In its January market outlook, Braemar had expected carriers to begin returning to Suez Canal transits H1 26, with normalisation by the second half. However, the escalation of regional conflict has cast doubt on that timeline.
“This scenario now appears unlikely, and it is possible that Red Sea diversions could remain in place throughout 2026,” Mr Roach said. “If this occurs, containerships may not return to regular transits through the Suez Canal until 2027.”
Longer sailing distances increase vessel utilisation and extend transit times, which in turn reduces effective fleet capacity and helps offset the impact of new deliveries.
Under normal operating conditions, Braemar estimated industry overcapacity could reach about 14% this year, rising to 20% in 2027, and potentially 30% by 2028. But if the Suez Canal remains largely unused by container lines, the effective oversupply picture would be “materially altered”, it said.
A Braemar calculation estimated that rerouting around the Cape of Good Hope could reduce effective overcapacity to around 5% ithis year, 11% in 2027, and approximately 22% in 2028.

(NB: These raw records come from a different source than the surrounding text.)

-- ==== Sys2Proof/Machine/Ring.lean ====
section
/-! DEFINITION. The ring-buffer transport (42_ring.md). -/

namespace Sys2Proof.Machine

/-! Arithmetic (R170). -/

/-- `used = (head - tail) mod size`, for `head` and `tail` below `size`. -/
def Snapshot.used (p : Snapshot) : Nat :=
  (p.head + (p.size - p.tail)) % p.size

/-- `free = size - 1 - used`: one slot stays empty. -/
def Snapshot.free (p : Snapshot) : Nat :=
  p.size - 1 - p.used

/-- The snapshot of ring r's TX direction (20_memory.md R73). -/
def State.txSnap (s : State) (rc : RingCfg) : Snapshot :=
  ⟨s.word rc.txHead, s.word rc.txTail, rc.txSize⟩

/-- The snapshot of ring r's RX direction (R73). -/
def State.rxSnap (s : State) (rc : RingCfg) : Snapshot :=
  ⟨s.word rc.rxHead, s.word rc.rxTail, rc.rxSize⟩

/-- Both indices are in range (20_memory.md R63). -/
def Snapshot.inRange (p : Snapshot) : Bool :=
  decide (p.head < p.size) && decide (p.tail < p.size)

/-- The link is live (20_memory.md R65). -/
def State.magicOk (s : State) : Bool :=
  s.word s.cfg.magicAddr == s.cfg.magic.toNat

/-! Reading the occupancy (R173, R174). -/

/-- GET_TX_SPACE (R173): the error, or the snapshot, whose free space is the value. -/
def getTxSpace (rc : RingCfg) (s : State) : State × Except ErrorCode Snapshot :=
  if s.magicOk = true ∧ (s.txSnap rc).inRange = true then (s, .ok (s.txSnap rc))
  else (s.requestRecovery (.ringCorrupt rc.id), .error (.eio rc.id))

/-- GET_RX_USED (R174). -/
def getRxUsed (rc : RingCfg) (s : State) : State × Except ErrorCode Snapshot :=
  if (s.rxSnap rc).inRange then (s, .ok (s.rxSnap rc))
  else (s.requestRecovery (.ringDesync rc.id), .error (.desync rc.id))

/-- The outcome of GET_TX_SPACE. -/
def spaceOutcome : Except ErrorCode Snapshot → OpOutcome
  | .ok p => .space p.free p
  | .error e => .error e

/-- The outcome of GET_RX_USED. -/
def usedOutcome : Except ErrorCode Snapshot → OpOutcome
  | .ok p => .used p.used p
  | .error e => .error e

/-! Transmitting (R175, R177, R179). -/

/-- RING_WRITE (R175): the data, then the head word. The new head is `(h + len) mod size`. -/
def ringWrite (rc : RingCfg) (h : Nat) (f : Bytes) (m : Memory) : Memory :=
  (Memory.ringPut rc.txBase rc.txSize m h f).writeLe rc.txHead 4 ((h + f.length) % rc.txSize)

/-- What the loop of XMIT_BODY leaves: shared memory, the frames not sent, the bytes written, and whether a
frame did not fit. -/
structure SendRun where
  mem : Memory
  rest : List Bytes
  written : Nat
  nospc : Bool
deriving DecidableEq, Repr

/-- The loop of XMIT_BODY (R177): a frame goes in whole or stays at the head of the queue. -/
def sendFrames (rc : RingCfg) : List Bytes → Nat → Nat → Memory → SendRun
  | [], _, _, m => ⟨m, [], 0, false⟩
  | f :: q, space, h, m =>
    if space < f.length then ⟨m, f :: q, 0, true⟩
    else
      let run := sendFrames rc q (space - f.length) ((h + f.length) % rc.txSize) (ringWrite rc h f m)
      { run with written := f.length + run.written }

/-- NOSPC(r) (R179). -/
def noSpace (rc : RingCfg) (s : State) : State :=
  if rc.ackRing then
    if (s.ring rc.id).ackWait = .off then
      (s.emit (.mbxOut rc.encReqAck)).setRing rc.id { s.ring rc.id with ackWait := .armed }
    else s
  else s.setRing rc.id { s.ring rc.id with retry := .armed }

/-- The actions after the loop of XMIT_BODY, before PERMIT_SLEEP (R177, R178). -/
def afterSend (rc : RingCfg) (run : SendRun) (s : State) : State :=
  let s1 := { s with shm := run.mem }.setRing rc.id { s.ring rc.id with txq := run.rest }
  let s2 := if 0 < run.written then s1.emit (.mbxOut rc.encData) else s1
  let s3 := s2.setRing rc.id { s2.ring rc.id with resRequired := run.nospc }
  if run.nospc then noSpace rc s3 else s3

/-- XMIT_BODY (R177). -/
def xmitBody (rc : RingCfg) (s : State) : Ended :=
  let g := getTxSpace rc s
  let s1 := g.1.settle (.getTxSpace rc.id) (spaceOutcome g.2)
  match g.2 with
  | .error e => (permitWithin s1, .error e)
  | .ok p =>
    let run := sendFrames rc (s1.ring rc.id).txq p.free p.head s1.shm
    (permitWithin (afterSend rc run s1),
      if run.nospc then .noSpc run.written else .sent run.written)

/-- XMIT, part 1 (R177, R171). `none`: the poll is in progress and gives the outcome later. -/
def xmitStart (r : RingId) (who : Requester) (s : State) : State × Option OpOutcome :=
  match modeGate s.mode with
  | .refuse => (s.refuse, some .refused)
  | .down => (s, some (.error .linkDown))
  | .run =>
    if (s.ring r).txq = [] then
      (s.setRing r { s.ring r with resRequired := false }, some (.sent 0))
    else (forbid (.xmit r) who s, none)

/-- Record the outcome of an XMIT: for HOST as a Result, for the retry timer as the outcome of XMIT and then of
RETRY_TIMER_FIRE (10_state.md R21, 60_exceptions.md R283, assumption 13). -/
def finishXmit (r : RingId) (who : Requester) (o : OpOutcome) (s : State) : State :=
  match who with
  | .host => s.reply (.xmit r) o
  | .retryTimer => (s.settle (.xmit r) o).settle (.retryTimerFire r) o

/-- XMIT as performed for a requester. -/
def performXmit (r : RingId) (who : Requester) (s : State) : State :=
  let e := xmitStart r who s
  match e.2 with
  | some o => finishXmit r who o e.1
  | none => e.1

/-- RETRY_TIMER_FIRE (R183). In BOOT and DLOAD it does nothing but the refusal (R171, assumption 16). -/
def retryTimerFire (r : RingId) (s : State) : State :=
  if (s.ring r).retry.isArmed then
    if modeGate s.mode = .refuse then s.refuse.settle (.retryTimerFire r) .refused
    else performXmit r .retryTimer (s.setRing r { s.ring r with retry := .off })
  else s.settle (.retryTimerFire r) .stale

/-- TX_ENQUEUE (R172, R171), on a channel with its ring known. -/
def txEnqueueOn (rc : RingCfg) (ch : ChanId) (payload : Bytes) (ctl : Option Ctl) (s : State) : Ended :=
  match frameBuild ch payload rc.pad ctl with
  | .error e => (s, .error e)
  | .ok f =>
    if f.length > rc.txSize - 1 then (s, .error (.tooLong f.length))
    else if (s.ring rc.id).txq.length = s.cfg.txqDepth then
      (s.count .txqDrop, .error (.txQueueFull ch))
    else
      (s.setRing rc.id { s.ring rc.id with txq := (s.ring rc.id).txq ++ [f] }, .queued)

/-! The RES_ACK wait (R180 to R182). -/

/-- MBX_RES_ACK (R181). -/
def mbxResAck (r : RingId) (s : State) : Ended :=
  match modeGate s.mode with
  | .refuse => (s.refuse, .refused)
  | .down => (s, .ignored)
  | .run =>
    (s.setRing r { s.ring r with ackWait := .off, resRequired := false }.armRetryIfQueued, .ok)

/-- RES_ACK_TIMEOUT while the wait is open and the mode is IPC (R182). -/
def ackTimeoutRun (rc : RingCfg) (s : State) : Ended :=
  if s.word rc.txHead = s.word rc.txTail then
    (s.setRing rc.id
      { s.ring rc.id with ackWait := .off, resRequired := false }.armRetryIfQueued, .ok)
  else
    (s.setRing rc.id { s.ring rc.id with ackWait := .off }, .error (.ackTimeout rc.id))

/-- RES_ACK_TIMEOUT (R182, R171, assumption 15). -/
def resAckTimeout (rc : RingCfg) (s : State) : Ended :=
  if (s.ring rc.id).ackWait.isArmed then
    match modeGate s.mode with
    | .refuse => (s.refuse, .refused)
    | .down => (s.setRing rc.id { s.ring rc.id with ackWait := .off }, .ok)
    | .run => ackTimeoutRun rc s
  else (s, .stale)

/-! Draining (R184, R185). -/

/-- Route the frames of a drain in ring order, each outcome recorded (R185, 41_demux.md R140). -/
def routeAll : List (Hdr × Bytes) → State → State
  | [], s => s
  | (h, p) :: fs, s =>
    let e := route h.channelId p h.ctl s
    routeAll fs (e.1.settle (.route h.channelId p h.ctl) e.2)

/-- The parse error a drain ends with, if it does: a malformed header, or a partial frame that can never fit a
ring of `n` bytes (R185). -/
def drainError (n : Nat) : SplitEnd → Option ParseError
  | .clean => none
  | .partialFrame need => if need > n - 1 then some (.badLength need) else none
  | .malformed e => some e

/-- The RES_ACK a clean drain owes (R185). -/
def payAck (rc : RingCfg) (s : State) : State :=
  if (s.ring rc.id).rxAckOwed then
    (s.emit (.mbxOut rc.encResAck)).setRing rc.id { s.ring rc.id with rxAckOwed := false }
  else s

/-- The bytes of a drain's snapshot (R176). -/
def rxBytes (rc : RingCfg) (s : State) : Bytes :=
  Memory.ringTake rc.rxBase rc.rxSize s.shm (s.rxSnap rc).tail (s.rxSnap rc).used

/-- RX_DRAIN in IPC mode, with both indices in range (R185). -/
def drainRun (rc : RingCfg) (s : State) : Ended :=
  let p := s.rxSnap rc
  let sp := split (rxBytes rc s)
  let s1 := routeAll sp.frames s
  match drainError rc.rxSize sp.ending with
  | some e =>
    (((s1.count .badHeader).setWord rc.rxTail p.head).requestRecovery (.ringDesync rc.id),
      .error (.malformed e))
  | none =>
    (payAck rc (s1.setWord rc.rxTail ((p.tail + sp.off) % rc.rxSize)), .drained sp.frames.length)

/-- RX_DRAIN (R185, R171; SIPC4: 44_link_control.md R266, assumption 24; outside IPC: assumption 17). -/
def rxDrain (rc : RingCfg) (s : State) : Ended :=
  match modeGate s.mode with
  | .refuse => (s.refuse, .refused)
  | .down => (s, .ignored)
  | .run =>
    if s.cfg.framing = .sipc4 then (s.refuse, .refused)
    else if (s.rxSnap rc).inRange then drainRun rc s
    else (s.requestRecovery (.ringDesync rc.id), .error (.desync rc.id))

/-- RX_DRAIN run by another operation: its outcome is recorded (60_exceptions.md R283). -/
def rxDrainWithin (rc : RingCfg) (s : State) : State :=
  let e := rxDrain rc s
  e.1.settle (.rxDrain rc.id) e.2

/-- MBX_REQ_ACK (R184, R171). Its own outcome is that of its drain (assumption 28). -/
def mbxReqAck (rc : RingCfg) (s : State) : Ended :=
  match modeGate s.mode with
  | .refuse => (s.refuse, .refused)
  | .down => (s, .ignored)
  | .run =>
    let s1 := s.setRing rc.id { s.ring rc.id with rxAckOwed := true }
    let e := rxDrain rc s1
    (e.1.settle (.rxDrain rc.id) e.2, e.2)

/-! The operations. -/

/-- TX_ENQUEUE as a HOST request (R172). -/
def execTxEnqueue (ch : ChanId) (payload : Bytes) (ctl : Option Ctl) (s : State) : Answer :=
  match modeGate s.mode with
  | .refuse => .next (s.refuse.reply (.txEnqueue ch payload ctl) .refused)
  | .down => .next (s.reply (.txEnqueue ch payload ctl) (.error .linkDown))
  | .run =>
    match s.cfg.chan? ch with
    | none => .next (s.reply (.txEnqueue ch payload ctl) (.error (.noSuchChannel ch)))
    | some cc =>
      if cc.kind = .cmd then .next (s.reply (.txEnqueue ch payload ctl) (.error (.noSuchChannel ch)))
      else if s.cfg.framing = .sipc4 then .next (s.refuse.reply (.txEnqueue ch payload ctl) .refused)
      else
        match s.cfg.ringFor cc with
        | none => .fault (.channelWithoutRing ch)
        | some rc =>
          let e := txEnqueueOn rc ch payload ctl s
          .next (e.1.reply (.txEnqueue ch payload ctl) e.2)

/-- GET_TX_SPACE as a HOST request (R173), in every mode (R171). -/
def execGetTxSpace (r : RingId) (s : State) : Answer :=
  withRing r .host s fun rc => withShm s <|
    let g := getTxSpace rc s
    .next (g.1.reply (.getTxSpace r) (spaceOutcome g.2))

/-- GET_RX_USED as a HOST request (R174), in every mode (R171). -/
def execGetRxUsed (r : RingId) (s : State) : Answer :=
  withRing r .host s fun rc => withShm s <|
    let g := getRxUsed rc s
    .next (g.1.reply (.getRxUsed r) (usedOutcome g.2))

/-- XMIT as a HOST request (R177). -/
def execXmit (r : RingId) (s : State) : Answer :=
  withRing r .host s fun _ => .next (performXmit r .host s)

/-- RETRY_TIMER_FIRE as a TIMERS event (R183). A ring outside `P_RINGS` has no timer (assumption 19). -/
def execRetryTimerFire (r : RingId) (s : State) : Answer :=
  match s.cfg.ring? r with
  | none => .next (s.settle (.retryTimerFire r) .stale)
  | some _ => .next (retryTimerFire r s)

/-- RES_ACK_TIMEOUT as a TIMERS event (R182). A ring outside `P_RINGS` has no timer (assumption 19). -/
def execResAckTimeout (r : RingId) (s : State) : Answer :=
  match s.cfg.ring? r with
  | none => .next (s.settle (.resAckTimeout r) .stale)
  | some rc =>
    withShm s <|
      let e := resAckTimeout rc s
      .next (e.1.settle (.resAckTimeout r) e.2)

/-- RX_DRAIN as an operation (R185): internal, so its outcome is recorded. -/
def execRxDrain (r : RingId) (s : State) : Answer :=
  withRing r .remote s fun rc => withShm s <|
    let e := rxDrain rc s
    .next (e.1.settle (.rxDrain r) e.2)

/-- MBX_REQ_ACK as an operation (R184). -/
def execMbxReqAck (r : RingId) (s : State) : Answer :=
  withRing r .remote s fun rc => withShm s <|
    let e := mbxReqAck rc s
    .next (e.1.settle (.mbxReqAck r) e.2)

/-- MBX_RES_ACK as an operation (R181). -/
def execMbxResAck (r : RingId) (s : State) : Answer :=
  withRing r .remote s fun _ =>
    let e := mbxResAck r s
    .next (e.1.settle (.mbxResAck r) e.2)

end Sys2Proof.Machine
end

The surge in container vessel newbuilding orders following the pandemic may also prove more strategically useful than many expected, he added, as longer voyage cycles required more ships to maintain service frequency.
“This dynamic also helps explain the continued investment in newbuildings by liner operators,” he said. Mr Roach added that the conflict in the Middle East was likely to influence the “fortunes” of the container shipping sector through 2026.
Indeed, Peter Sand, chief analyst at Xeneta, told The Loadstar Podcast News in Brief the latest escalation of hostilities in the Middle East had already shifted market dynamics back in carriers’ favour.
“We got a complete reversal of fortunes with the strikes beginning in Middle East. Literally, the tables turned – carriers, now with the upper hand, are in no rush. They see rates elevated short-term more than anything in the foreseeable future.”